+++ EXERCISE INPUTS
-- ==== Sys2Proof/Laws/State.lean ====
section
/-!
SUPPORT. One lemma per field for each update of State and for what the hardware settles, so that no proof unfolds a record
update.
-/
namespace Sys2Proof.Machine

/-! The clock moves -/
@[simp] theorem setNow_pending (s : State) (t : Nat) : (s.setNow t).pending = s.pending := rfl
@[simp] theorem setNow_aon (s : State) (t : Nat) : (s.setNow t).aon = s.aon := rfl
@[simp] theorem setNow_la (s : State) (t : Nat) : (s.setNow t).la = s.la := rfl
@[simp] theorem setNow_lb (s : State) (t : Nat) : (s.setNow t).lb = s.lb := rfl
@[simp] theorem setNow_kn (s : State) (t : Nat) : (s.setNow t).kn = s.kn := rfl
@[simp] theorem setNow_lg (s : State) (t : Nat) : (s.setNow t).lg = s.lg := rfl
@[simp] theorem setNow_cfg (s : State) (t : Nat) : (s.setNow t).cfg = s.cfg := rfl
@[simp] theorem setNow_stage (s : State) (t : Nat) : (s.setNow t).stage = s.stage := rfl
@[simp] theorem setNow_ovl (s : State) (t : Nat) : (s.setNow t).ovl = s.ovl := rfl
@[simp] theorem setNow_ch (s : State) (t : Nat) : (s.setNow t).ch = s.ch := rfl
@[simp] theorem setNow_sw (s : State) (t : Nat) : (s.setNow t).sw = s.sw := rfl
@[simp] theorem setNow_cur (s : State) (t : Nat) : (s.setNow t).cur = s.cur := rfl
@[simp] theorem setNow_strCur (s : State) (t : Nat) : (s.setNow t).strCur = s.strCur := rfl
@[simp] theorem setNow_prot (s : State) (t : Nat) : (s.setNow t).prot = s.prot := rfl
@[simp] theorem setNow_th (s : State) (t : Nat) : (s.setNow t).th = s.th := rfl
@[simp] theorem setNow_est (s : State) (t : Nat) : (s.setNow t).est = s.est := rfl
@[simp] theorem setNow_lim (s : State) (t : Nat) : (s.setNow t).lim = s.lim := rfl
@[simp] theorem setNow_bal (s : State) (t : Nat) : (s.setNow t).bal = s.bal := rfl
@[simp] theorem setNow_hasp (s : State) (t : Nat) : (s.setNow t).hasp = s.hasp := rfl
@[simp] theorem setNow_lease (s : State) (t : Nat) : (s.setNow t).lease = s.lease := rfl
@[simp] theorem setNow_com (s : State) (t : Nat) : (s.setNow t).com = s.com := rfl
@[simp] theorem setNow_power (s : State) (t : Nat) : (s.setNow t).power = s.power := rfl
@[simp] theorem setNow_links (s : State) (t : Nat) : (s.setNow t).links = s.links := rfl
@[simp] theorem setNow_fifos (s : State) (t : Nat) : (s.setNow t).fifos = s.fifos := rfl
@[simp] theorem setNow_sleep (s : State) (t : Nat) : (s.setNow t).sleep = s.sleep := rfl
@[simp] theorem setNow_tap (s : State) (t : Nat) : (s.setNow t).tap = s.tap := rfl
@[simp] theorem setNow_balls (s : State) (t : Nat) : (s.setNow t).balls = s.balls := rfl
@[simp] theorem setNow_pick (s : State) (t : Nat) : (s.setNow t).pick = s.pick := rfl
@[simp] theorem setNow_nest (s : State) (t : Nat) : (s.setNow t).nest = s.nest := rfl
@[simp] theorem setNow_out (s : State) (t : Nat) : (s.setNow t).out = s.out := rfl
@[simp] theorem setNow_free (s : State) (t : Nat) : (s.setNow t).free = s.free := rfl

@[simp] theorem setNow_now (s : State) (t : Nat) : (s.setNow t).time.now = max s.time.now t := rfl
@[simp] theorem setNow_base (s : State) (t : Nat) : (s.setNow t).time.base = s.time.base := rfl

/-! A free value is drawn, a message is put out -/
@[simp] theorem draw_pending (s : State)  : (s.draw).pending = s.pending := rfl
@[simp] theorem draw_time (s : State)  : (s.draw).time = s.time := rfl
@[simp] theorem draw_aon (s : State)  : (s.draw).aon = s.aon := rfl
@[simp] theorem draw_la (s : State)  : (s.draw).la = s.la := rfl
@[simp] theorem draw_lb (s : State)  : (s.draw).lb = s.lb := rfl
@[simp] theorem draw_kn (s : State)  : (s.draw).kn = s.kn := rfl
@[simp] theorem draw_lg (s : State)  : (s.draw).lg = s.lg := rfl
@[simp] theorem draw_cfg (s : State)  : (s.draw).cfg = s.cfg := rfl
@[simp] theorem draw_stage (s : State)  : (s.draw).stage = s.stage := rfl
@[simp] theorem draw_ovl (s : State)  : (s.draw).ovl = s.ovl := rfl
@[simp] theorem draw_ch (s : State)  : (s.draw).ch = s.ch := rfl
@[simp] theorem draw_sw (s : State)  : (s.draw).sw = s.sw := rfl
@[simp] theorem draw_cur (s : State)  : (s.draw).cur = s.cur := rfl
@[simp] theorem draw_strCur (s : State)  : (s.draw).strCur = s.strCur := rfl
@[simp] theorem draw_prot (s : State)  : (s.draw).prot = s.prot := rfl
@[simp] theorem draw_th (s : State)  : (s.draw).th = s.th := rfl
@[simp] theorem draw_est (s : State)  : (s.draw).est = s.est := rfl
@[simp] theorem draw_lim (s : State)  : (s.draw).lim = s.lim := rfl
@[simp] theorem draw_bal (s : State)  : (s.draw).bal = s.bal := rfl
@[simp] theorem draw_hasp (s : State)  : (s.draw).hasp = s.hasp := rfl
@[simp] theorem draw_lease (s : State)  : (s.draw).lease = s.lease := rfl
@[simp] theorem draw_com (s : State)  : (s.draw).com = s.com := rfl
@[simp] theorem draw_power (s : State)  : (s.draw).power = s.power := rfl
@[simp] theorem draw_links (s : State)  : (s.draw).links = s.links := rfl
@[simp] theorem draw_fifos (s : State)  : (s.draw).fifos = s.fifos := rfl
@[simp] theorem draw_sleep (s : State)  : (s.draw).sleep = s.sleep := rfl
@[simp] theorem draw_tap (s : State)  : (s.draw).tap = s.tap := rfl
@[simp] theorem draw_balls (s : State)  : (s.draw).balls = s.balls := rfl
@[simp] theorem draw_pick (s : State)  : (s.draw).pick = s.pick := rfl
@[simp] theorem draw_nest (s : State)  : (s.draw).nest = s.nest := rfl
@[simp] theorem draw_out (s : State)  : (s.draw).out = s.out := rfl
++++++
WORK TO COMPLETE:
What is needed is a full, exact copy of the records.

RESPONSE TO THIS EXERCISE:
-- ==== Sys2Proof/Laws/State.lean ====
section
/-!
SUPPORT. One lemma per field for each update of State and for what the hardware settles, so that no proof unfolds a record
update.
-/
namespace Sys2Proof.Machine

/-! The clock moves -/
@[simp] theorem setNow_pending (s : State) (t : Nat) : (s.setNow t).pending = s.pending := rfl
@[simp] theorem setNow_aon (s : State) (t : Nat) : (s.setNow t).aon = s.aon := rfl
@[simp] theorem setNow_la (s : State) (t : Nat) : (s.setNow t).la = s.la := rfl
@[simp] theorem setNow_lb (s : State) (t : Nat) : (s.setNow t).lb = s.lb := rfl
@[simp] theorem setNow_kn (s : State) (t : Nat) : (s.setNow t).kn = s.kn := rfl
@[simp] theorem setNow_lg (s : State) (t : Nat) : (s.setNow t).lg = s.lg := rfl
@[simp] theorem setNow_cfg (s : State) (t : Nat) : (s.setNow t).cfg = s.cfg := rfl
@[simp] theorem setNow_stage (s : State) (t : Nat) : (s.setNow t).stage = s.stage := rfl
@[simp] theorem setNow_ovl (s : State) (t : Nat) : (s.setNow t).ovl = s.ovl := rfl
@[simp] theorem setNow_ch (s : State) (t : Nat) : (s.setNow t).ch = s.ch := rfl
@[simp] theorem setNow_sw (s : State) (t : Nat) : (s.setNow t).sw = s.sw := rfl
@[simp] theorem setNow_cur (s : State) (t : Nat) : (s.setNow t).cur = s.cur := rfl
@[simp] theorem setNow_strCur (s : State) (t : Nat) : (s.setNow t).strCur = s.strCur := rfl
@[simp] theorem setNow_prot (s : State) (t : Nat) : (s.setNow t).prot = s.prot := rfl
@[simp] theorem setNow_th (s : State) (t : Nat) : (s.setNow t).th = s.th := rfl
@[simp] theorem setNow_est (s : State) (t : Nat) : (s.setNow t).est = s.est := rfl
@[simp] theorem setNow_lim (s : State) (t : Nat) : (s.setNow t).lim = s.lim := rfl
@[simp] theorem setNow_bal (s : State) (t : Nat) : (s.setNow t).bal = s.bal := rfl
@[simp] theorem setNow_hasp (s : State) (t : Nat) : (s.setNow t).hasp = s.hasp := rfl
@[simp] theorem setNow_lease (s : State) (t : Nat) : (s.setNow t).lease = s.lease := rfl
@[simp] theorem setNow_com (s : State) (t : Nat) : (s.setNow t).com = s.com := rfl
@[simp] theorem setNow_power (s : State) (t : Nat) : (s.setNow t).power = s.power := rfl
@[simp] theorem setNow_links (s : State) (t : Nat) : (s.setNow t).links = s.links := rfl
@[simp] theorem setNow_fifos (s : State) (t : Nat) : (s.setNow t).fifos = s.fifos := rfl
@[simp] theorem setNow_sleep (s : State) (t : Nat) : (s.setNow t).sleep = s.sleep := rfl
@[simp] theorem setNow_tap (s : State) (t : Nat) : (s.setNow t).tap = s.tap := rfl
@[simp] theorem setNow_balls (s : State) (t : Nat) : (s.setNow t).balls = s.balls := rfl
@[simp] theorem setNow_pick (s : State) (t : Nat) : (s.setNow t).pick = s.pick := rfl
@[simp] theorem setNow_nest (s : State) (t : Nat) : (s.setNow t).nest = s.nest := rfl
@[simp] theorem setNow_out (s : State) (t : Nat) : (s.setNow t).out = s.out := rfl
@[simp] theorem setNow_free (s : State) (t : Nat) : (s.setNow t).free = s.free := rfl

@[simp] theorem setNow_now (s : State) (t : Nat) : (s.setNow t).time.now = max s.time.now t := rfl
@[simp] theorem setNow_base (s : State) (t : Nat) : (s.setNow t).time.base = s.time.base := rfl

/-! A free value is drawn, a message is put out -/
@[simp] theorem draw_pending (s : State)  : (s.draw).pending = s.pending := rfl
@[simp] theorem draw_time (s : State)  : (s.draw).time = s.time := rfl
@[simp] theorem draw_aon (s : State)  : (s.draw).aon = s.aon := rfl
@[simp] theorem draw_la (s : State)  : (s.draw).la = s.la := rfl
@[simp] theorem draw_lb (s : State)  : (s.draw).lb = s.lb := rfl
@[simp] theorem draw_kn (s : State)  : (s.draw).kn = s.kn := rfl
@[simp] theorem draw_lg (s : State)  : (s.draw).lg = s.lg := rfl
@[simp] theorem draw_cfg (s : State)  : (s.draw).cfg = s.cfg := rfl
@[simp] theorem draw_stage (s : State)  : (s.draw).stage = s.stage := rfl
@[simp] theorem draw_ovl (s : State)  : (s.draw).ovl = s.ovl := rfl
@[simp] theorem draw_ch (s : State)  : (s.draw).ch = s.ch := rfl
@[simp] theorem draw_sw (s : State)  : (s.draw).sw = s.sw := rfl
@[simp] theorem draw_cur (s : State)  : (s.draw).cur = s.cur := rfl
@[simp] theorem draw_strCur (s : State)  : (s.draw).strCur = s.strCur := rfl
@[simp] theorem draw_prot (s : State)  : (s.draw).prot = s.prot := rfl
@[simp] theorem draw_th (s : State)  : (s.draw).th = s.th := rfl
@[simp] theorem draw_est (s : State)  : (s.draw).est = s.est := rfl
@[simp] theorem draw_lim (s : State)  : (s.draw).lim = s.lim := rfl
@[simp] theorem draw_bal (s : State)  : (s.draw).bal = s.bal := rfl
@[simp] theorem draw_hasp (s : State)  : (s.draw).hasp = s.hasp := rfl
@[simp] theorem draw_lease (s : State)  : (s.draw).lease = s.lease := rfl
@[simp] theorem draw_com (s : State)  : (s.draw).com = s.com := rfl
@[simp] theorem draw_power (s : State)  : (s.draw).power = s.power := rfl
@[simp] theorem draw_links (s : State)  : (s.draw).links = s.links := rfl
@[simp] theorem draw_fifos (s : State)  : (s.draw).fifos = s.fifos := rfl
@[simp] theorem draw_sleep (s : State)  : (s.draw).sleep = s.sleep := rfl
@[simp] theorem draw_tap (s : State)  : (s.draw).tap = s.tap := rfl
@[simp] theorem draw_balls (s : State)  : (s.draw).balls = s.balls := rfl
@[simp] theorem draw_pick (s : State)  : (s.draw).pick = s.pick := rfl
@[simp] theorem draw_nest (s : State)  : (s.draw).nest = s.nest := rfl
@[simp] theorem draw_out (s : State)  : (s.draw).out = s.out := rfl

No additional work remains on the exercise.